The war in Ukraine and resulting sanctions on Russia made the situation even worse by sending prices surging for oil and key food exports like wheat and corn, which is making it more expensive for regular people to fill up their cars, heat their homes and buy groceries.

How do we fix inflation?

Enter the Federal Reserve. One of its main jobs is to keep prices stable, which it can do by raising or lowering interest rates. Most recently, the Fed increased the benchmark rate by a half percentage point, the biggest hike since 2000. Although inflation declined slightly in April from the prior month, it’s still extremely elevated and the Fed will almost certainly raise interest rates several more times this year.

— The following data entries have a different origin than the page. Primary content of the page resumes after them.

-- ==== Sys2Proof/Tests/Slice0.lean ====
section
/-! SUPPORT. Tests: the checks of WellFormed refuse ill-formed commands; single steps whose results the manual's tables give; and for every
statement, states and operands that meet the hypotheses of its clauses. -/

-- The proofs of the whole text do not run side by side: their memory adds up.
set_option Elab.async false

namespace Sys2Proof.Tests

open Sys2Proof Sys2Proof.Machine

-- Each check of WellFormed refuses an ill-formed command, and takes the one beside it.

theorem test_wf_value_width : Instr.wf (.registerWrite (.host 0) 0x0030021C false (2 ^ 32)) = false ∧
    Instr.wf (.registerWrite (.host 0) 0x0030021C false (2 ^ 32 - 1)) = true := by decide
theorem test_wf_alignment : Instr.wf (.registerRead (.host 0) 0x00300024 true) = false ∧
    Instr.wf (.registerRead (.host 0) 0x00300020 true) = true := by decide
theorem test_wf_bar0 : Instr.wf (.registerRead (.host 0) (2 ^ 27) false) = false ∧
    Instr.wf (.registerRead (.host 0) (2 ^ 27 - 4) false) = true := by decide
theorem test_wf_malformed : Instr.wf (.malformedAccess (.host 0) 0x00300020 8 true) = false ∧
    Instr.wf (.malformedAccess .i3c 0x00300020 8 true) = true := by decide
theorem test_wf_bytes : Instr.wf (.todMessageReceived (List.replicate 15 0) true) = false ∧
    Instr.wf (.todMessageReceived (List.replicate 16 0) true) = true := by decide
theorem test_wf_halves : Instr.wf (.lowHalfRead (.host 0) 4) = false ∧ Instr.wf (.lowHalfRead (.host 0) 8) = true ∧
    Instr.wf (.highHalfRead (.host 0) 8) = false ∧ Instr.wf (.highHalfRead (.host 0) 4) = true := by decide
theorem test_wf_counter_write : Instr.wf (.counterWrite (.host 0) 0x00500080 true 0 (2 ^ 48)) = false ∧
    Instr.wf (.counterWrite (.host 0) 0x00500080 true 0 (2 ^ 48 - 1)) = true := by decide
theorem test_wf_pd_table : Instr.wf (.pdTableWrite (.host 0) 0 false 0 33 0) = false ∧
    Instr.wf (.pdTableWrite (.host 0) 0 true 0 33 256) = false ∧ Instr.wf (.pdTableWrite (.host 0) 0 true 0 511 255) = true := by decide
theorem test_wf_calibration : Instr.wf (.dacFgCalDone 0 true 0 []) = false ∧ Instr.wf (.adcFgCalDone 0 true 0 []) = false ∧
    Instr.wf (.dacBgCalUpdate 0 0 []) = false ∧ Instr.wf (.adcBgCalUpdate 0 0 []) = false := by decide
theorem test_wf_estimate : Instr.wf (.estimateRefresh 0 (.dgd 4096)) = false ∧ Instr.wf (.estimateRefresh 0 (.dgd 4095)) = true ∧
    Instr.wf (.estimateRefresh 0 (.cd 20001)) = false ∧ Instr.wf (.estimateRefresh 0 (.cd 20000)) = true := by decide
theorem test_wf_splice : Instr.wf (.tapDemandReport 0 0 64) = false ∧ Instr.wf (.tapDemandReport 0 0 63) = true ∧
    Instr.wf (.chanSwap 0 []) = false ∧ Instr.wf (.chanSwap 0 (List.replicate 512 (255, 0))) = true := by decide +kernel
theorem test_wf_bight : Instr.wf (.controlBlock 0 (2 ^ 26)) = false ∧ Instr.wf (.controlBlock 0 (2 ^ 26 - 1)) = true ∧
    Instr.wf (.burstHeaderDecoded 0 0 (List.replicate 256 16) 0 0) = false ∧
    Instr.wf (.burstHeaderDecoded 0 0 (List.replicate 256 (-16)) 0 0) = true := by decide +kernel
theorem test_wf_sweeps : Instr.wf (.scanDone 0 []) = false ∧ Instr.wf (.mateScanDone 0 []) = false ∧
    Instr.wf (.scanDone 0 (List.replicate 6 (List.replicate 64 0))) = true := by decide
theorem test_wf_gmp : Instr.wf (.gmpCmUpdate 0 (2 ^ 24) []) = false ∧ Instr.wf (.gmpCmUpdate 0 (2 ^ 24 - 1) []) = true := by decide
theorem test_wf_bend : Instr.wf (.unitPlayout 0 0 256 0 none) = false ∧ Instr.wf (.unitPlayout 0 0 255 0 none) = true ∧
    Instr.wf (.lockstepRecordReceived [0] 0) = false ∧ Instr.wf (.lockstepRecordReceived (List.replicate 16 0) 0) = true := by decide
theorem test_wf_halyard : Instr.wf (.freqMonitorUpdate [] 0) = false ∧ Instr.wf (.selectionBoundary []) = false ∧
    Instr.wf (.disputeEnd 16) = false ∧ Instr.wf (.disputeEnd 15) = true ∧ Instr.wf (.phaseStepGo (.host 0) true 1001 0) = false ∧
    Instr.wf (.phaseStepGo (.host 0) true 1000 0) = true := by decide
theorem test_wf_windows : Instr.wf (.doorbell (.host 0) (2 ^ 21) 4 none) = false ∧
    Instr.wf (.doorbell (.host 0) (2 ^ 21 - 4) 4 none) = true ∧ Instr.wf (.msixUnmask (.host 0) (2 ^ 16) 4 none) = false ∧
    Instr.wf (.msixUnmask (.host 0) (2 ^ 16 - 4) 4 none) = true := by decide
theorem test_wf_links : Instr.wf (.cxlULinkUp 32 0 true) = false ∧ Instr.wf (.memLinkUp 0 16 8 true) = false ∧
    Instr.wf (.cxlULinkUp 16 6 true) = true := by decide
theorem test_wf_lists : Instr.wf (.pdmMeasure [] 0 0 0) = false ∧ Instr.wf (.thermalScan []) = false ∧
    Instr.wf (.snapDrainDone 0 0 []) = false ∧ Instr.wf (.snapDrainDone 0 0 [[], [], [], []]) = true := by decide
theorem test_wf_boot : Instr.wf (.islandPowerOn (some ⟨0, [], 0, 0, [], [], [], []⟩)) = false ∧ Instr.wf (.islandPowerOn none) = true ∧
    Instr.wf (.bootStageTimeout 0 0) = false ∧ Instr.wf (.bootStageTimeout 0 1) = true := by decide
theorem test_wf_loss : Instr.wf (.partnerDataLoss 0 1 0) = false ∧ Instr.wf (.partnerDataLoss 0 0 1) = true := by decide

This is prompting fears of an economic slowdown, which is sometimes an unintended consequence of higher rates.

Why is Gen Z suffering the most from rising prices?

Younger people usually have less savings and make a lower salary than their older peers, making it even more difficult for them when everyday necessities like gas and groceries suddenly cost more. Plus, many are struggling under debt from college, with 34% of adults aged 18 to 29 holding student loans, according to the Education Data Initiative. And wages haven’t kept up with inflation, rising just 4.7% in the first quarter from a year earlier.

Gen Zers are also finding that a larger portion of their hard-earned paychecks is going toward housing costs. Rents have surged almost twice as fast so far in 2022 than the year prior, particularly in major metropolitan areas like New York City, where they jumped by 38% in April to a median monthly cost of $3,420 for a one-bedroom apartment, according to Zumper.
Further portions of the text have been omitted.